- **PROBLEM TO SOLVE**:
Among the lines below, take the one holding "theorem pix_drawSprite_twice (hn", the one holding "intro x y n s hn hx hy h", and all lines between them. Set them down exactly.

Collected data entries:

========================

section Drawn
variable {s : State} {x y : RegIdx} {n : Nat}

theorem reg_vf_drawSprite : (s.drawSprite x y n).reg vf = collisionFlag (s.blit x y n).collision := by
  rw [reg_drawSprite, if_pos rfl]

/-- DRW leaves 0 or 1 in VF. -/
theorem reg_vf_drawSprite_eq_zero_or_one :
    (s.drawSprite x y n).reg vf = 0 ∨ (s.drawSprite x y n).reg vf = 1 := by
  rw [reg_vf_drawSprite]
  exact collisionFlag_eq_zero_or_one _

/-- VF is 1 exactly when the sprite lights a pixel that was on. -/
theorem reg_vf_drawSprite_eq_one_iff (hn : n < 16) : (s.drawSprite x y n).reg vf = 1 ↔
    ∃ px py, SpriteSets s (s.reg x) (s.reg y) n px py ∧ s.pix.get px py = true := by
  rw [reg_vf_drawSprite, collisionFlag_eq_one_iff, blit_collision s x y n (by omega)]

/-- A pixel the sprite lights and that was on is one that DRW turns off. -/
theorem spriteSets_and_on_iff_turned_off (hn : n < 16) (px : Fin 64) (py : Fin 32) :
    SpriteSets s (s.reg x) (s.reg y) n px py ∧ s.pix.get px py = true ↔
      s.pix.get px py = true ∧ (s.drawSprite x y n).pix.get px py = false := by
  rw [← drawSprite_changes s x y n (by omega), and_comm]
  refine and_congr_right fun hon => ?_
  rw [hon, ne_eq, Bool.not_eq_true]

/-! ## DRW (R222) -/

/-- The word of DRW, for a number of rows that fits its field (30_encoding.md R102). -/
theorem encodedAs_drw (hn : n < 16) : EncodedAs (.drw x y n) (0xD000 + x.val * 256 + y.val * 16 + n) := by
  have hrows : (BitVec.ofNat 4 n).toNat = n := (BitVec.toNat_ofNat n 4).trans (Nat.mod_eq_of_lt hn)
  rw [EncodedAs, encode, toNat_packXyn, hrows]
  rfl

theorem exec_drw_drawn (h : n = 0 ∨ s.i.toNat + n - 1 ≤ 0xFFF) :
    exec (.drw x y n) s = .next (s.drawSprite x y n) := execDrw_ok x y ((accessOk_iff s n).2 h)

end Drawn

/-- Settles O40: in range the display and VF are those of the blit, out of range the check fails before any write. -/
theorem drwXorsTheSprite : Obligations.DrwXorsTheSprite := by
  unfold Obligations.DrwXorsTheSprite
  refine fun x y n s hn => ⟨encodedAs_drw hn, fun h => ?drawn, fun hpos h => ?fault⟩
  case drawn =>
    refine ⟨_, exec_drw_drawn h, drawSprite_changes s x y n (by omega), reg_vf_drawSprite_eq_zero_or_one, ?_, rfl, rfl,
      (Effect.drw x y n).sameRegsBut, readByte_drawSprite s x y n⟩
    simp only [reg_vf_drawSprite_eq_one_iff hn, spriteSets_and_on_iff_turned_off hn]
  case fault =>
    have hno : ¬ (n = 0 ∨ s.i.toNat + n - 1 ≤ 0xFFF) := by omega
    exact execDrw_fault x y (Bool.eq_false_iff.2 (mt (accessOk_iff s n).1 hno))

/-! ## Drawing twice -/

/-- DRW changes neither I nor memory, so its sprite is the same afterwards. -/
theorem spriteSets_drawSprite {s : State} {x y : RegIdx} {n : Nat} {x0 y0 : Byte} {rows : Nat} {px : Fin 64}
    {py : Fin 32} : SpriteSets (s.drawSprite x y n) x0 y0 rows px py ↔ SpriteSets s x0 y0 rows px py := by
  simp only [SpriteSets, drawSprite_i, readByte_drawSprite]

section Twice
variable {s : State} {x y : RegIdx} {n : Nat}

/-- The sprite of a second DRW is that of the first, when VF holds neither coordinate. -/
theorem spriteSets_second (hx : x ≠ vf) (hy : y ≠ vf) (px : Fin 64) (py : Fin 32) :
    SpriteSets (s.drawSprite x y n) ((s.drawSprite x y n).reg x) ((s.drawSprite x y n).reg y) n px py ↔
      SpriteSets s (s.reg x) (s.reg y) n px py := by
  rw [spriteSets_drawSprite, reg_drawSprite, if_neg hx, reg_drawSprite, if_neg hy]

/-- The second DRW flips back every pixel the first flipped. -/
theorem pix_drawSprite_twice (hn : n < 16) (hx : x ≠ vf) (hy : y ≠ vf) :
    ((s.drawSprite x y n).drawSprite x y n).pix = s.pix := by
  refine display_ext fun px py => ?_
  have hfirst := drawSprite_changes s x y n (by omega) px py
  have hsecond := drawSprite_changes (s.drawSprite x y n) x y n (by omega) px py
  rw [spriteSets_second hx hy, ← hfirst] at hsecond
  by_cases h : (s.drawSprite x y n).pix.get px py = s.pix.get px py
  · rw [not_not.1 (mt hsecond.1 (not_not.2 h)), h]
  · rw [Bool.eq_not.2 (hsecond.2 h), Bool.eq_not.2 h, Bool.not_not]

/-- On a clear display a DRW turns on exactly the pixels its sprite lights. -/
theorem pix_drawSprite_of_clear (hn : n < 16) (hclear : ∀ px py, s.pix.get px py = false) (px : Fin 64)
    (py : Fin 32) : (s.drawSprite x y n).pix.get px py = true ↔ SpriteSets s (s.reg x) (s.reg y) n px py := by
  rw [← drawSprite_changes s x y n (by omega), hclear, ne_eq, Bool.not_eq_false]

/-- On a clear display a DRW collides with nothing. -/
theorem reg_vf_drawSprite_of_clear (hn : n < 16) (hclear : ∀ px py, s.pix.get px py = false) :
    (s.drawSprite x y n).reg vf = 0 := by
  refine reg_vf_drawSprite_eq_zero_or_one.resolve_right fun hone => ?_
  obtain ⟨px, py, -, hon⟩ := (reg_vf_drawSprite_eq_one_iff hn).1 hone
  rw [hclear] at hon
  cases hon

end Twice

/-- Settles O41: both draws have the same sprite, and after the first the pixels that are on are the ones it lights. -/
theorem drawingTwiceErasesTheSprite : Obligations.DrawingTwiceErasesTheSprite := by
  unfold Obligations.DrawingTwiceErasesTheSprite
  intro x y n s hn hx hy h
  refine ⟨_, _, exec_drw_drawn h, exec_drw_drawn h, pix_drawSprite_twice hn hx hy, fun hclear => ⟨?first, ?second⟩⟩
  case first => exact reg_vf_drawSprite_of_clear hn hclear
  case second =>
    simp only [reg_vf_drawSprite_eq_one_iff hn, spriteSets_second hx hy, pix_drawSprite_of_clear hn hclear, and_self]

/-! ## Who notifies (R223) -/

/-- One notification, which reaches the handler if one is installed. -/
theorem notifyDisplay_counts (s : State) : s.notifyDisplay.notifications = s.notifications + 1 ∧
    s.notifyDisplay.handlerCalls = s.handlerCalls + (if s.displayHandler then 1 else 0) := by
  refine ⟨rfl, ?_⟩
  rw [notifyDisplay_handlerCalls]
  split <;> rfl

/-- CLS and a DRW that does not fault end in NotifyDisplay(), after the pixels and VF are written. -/
theorem exec_display_counts {ins : Instr} {s t : State} (h : exec ins s = .next t)
    (hins : ins = .cls ∨ (∃ x y n, ins = .drw x y n) ∧ ownFault ins s = none) :
    t.notifications = s.notifications + 1 ∧ t.handlerCalls = s.handlerCalls + (if s.displayHandler then 1 else 0) := by
  obtain rfl | ⟨⟨x, y, n, rfl⟩, hf⟩ := hins
  · cases h
    exact notifyDisplay_counts { s with pix := Display.clear }
  · have hrange : n = 0 ∨ s.i.toNat + n - 1 ≤ 0xFFF := by
      simp only [ownFault, ite_eq_right_iff, reduceCtorEq, imp_false] at hf
      omega
    rw [exec_drw_drawn hrange] at h
    cases h
    exact notifyDisplay_counts ({ s with pix := (s.blit x y n).pix }.setReg vf _)

/-- No effect but those of CLS and DRW notifies. -/
theorem Effect.counts_eq {ins : Instr} {s t : State} (he : Effect s ins t)
    (hins : ¬ (ins = .cls ∨ ∃ x y n, ins = .drw x y n)) :
    t.notifications = s.notifications ∧ t.handlerCalls = s.handlerCalls := by
  cases he with
  | regs h =>
    rw [h.1]
    exact ⟨rfl, rfl⟩
  | cls => exact absurd (.inl rfl) hins
  | drw x y n => exact absurd (.inr ⟨x, y, n, rfl⟩) hins
  | _ => simp

/-- Settles O42: CLS and DRW end in one NotifyDisplay(), and neither a fault nor any other effect makes one. -/
theorem onlyDisplayInstructionsNotifyAndOnce : Obligations.OnlyDisplayInstructionsNotifyAndOnce := by
  unfold Obligations.OnlyDisplayInstructionsNotifyAndOnce
  refine fun ins s t h => ⟨exec_display_counts h, fun hins => ?_⟩
  obtain ⟨f, -, rfl⟩ | ⟨hf, he⟩ := exec_cases h
  · exact ⟨rfl, rfl⟩
  · exact he.counts_eq fun hd => hins (hd.imp_right (⟨·, hf⟩))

========================

- **COMPLETED TASK**:
theorem pix_drawSprite_twice (hn : n < 16) (hx : x ≠ vf) (hy : y ≠ vf) :
    ((s.drawSprite x y n).drawSprite x y n).pix = s.pix := by
  refine display_ext fun px py => ?_
  have hfirst := drawSprite_changes s x y n (by omega) px py
  have hsecond := drawSprite_changes (s.drawSprite x y n) x y n (by omega) px py
  rw [spriteSets_second hx hy, ← hfirst] at hsecond
  by_cases h : (s.drawSprite x y n).pix.get px py = s.pix.get px py
  · rw [not_not.1 (mt hsecond.1 (not_not.2 h)), h]
  · rw [Bool.eq_not.2 (hsecond.2 h), Bool.eq_not.2 h, Bool.not_not]

/-- On a clear display a DRW turns on exactly the pixels its sprite lights. -/
theorem pix_drawSprite_of_clear (hn : n < 16) (hclear : ∀ px py, s.pix.get px py = false) (px : Fin 64)
    (py : Fin 32) : (s.drawSprite x y n).pix.get px py = true ↔ SpriteSets s (s.reg x) (s.reg y) n px py := by
  rw [← drawSprite_changes s x y n (by omega), hclear, ne_eq, Bool.not_eq_false]

/-- On a clear display a DRW collides with nothing. -/
theorem reg_vf_drawSprite_of_clear (hn : n < 16) (hclear : ∀ px py, s.pix.get px py = false) :
    (s.drawSprite x y n).reg vf = 0 := by
  refine reg_vf_drawSprite_eq_zero_or_one.resolve_right fun hone => ?_
  obtain ⟨px, py, -, hon⟩ := (reg_vf_drawSprite_eq_one_iff hn).1 hone
  rw [hclear] at hon
  cases hon

end Twice

/-- Settles O41: both draws have the same sprite, and after the first the pixels that are on are the ones it lights. -/
theorem drawingTwiceErasesTheSprite : Obligations.DrawingTwiceErasesTheSprite := by
  unfold Obligations.DrawingTwiceErasesTheSprite
  intro x y n s hn hx hy h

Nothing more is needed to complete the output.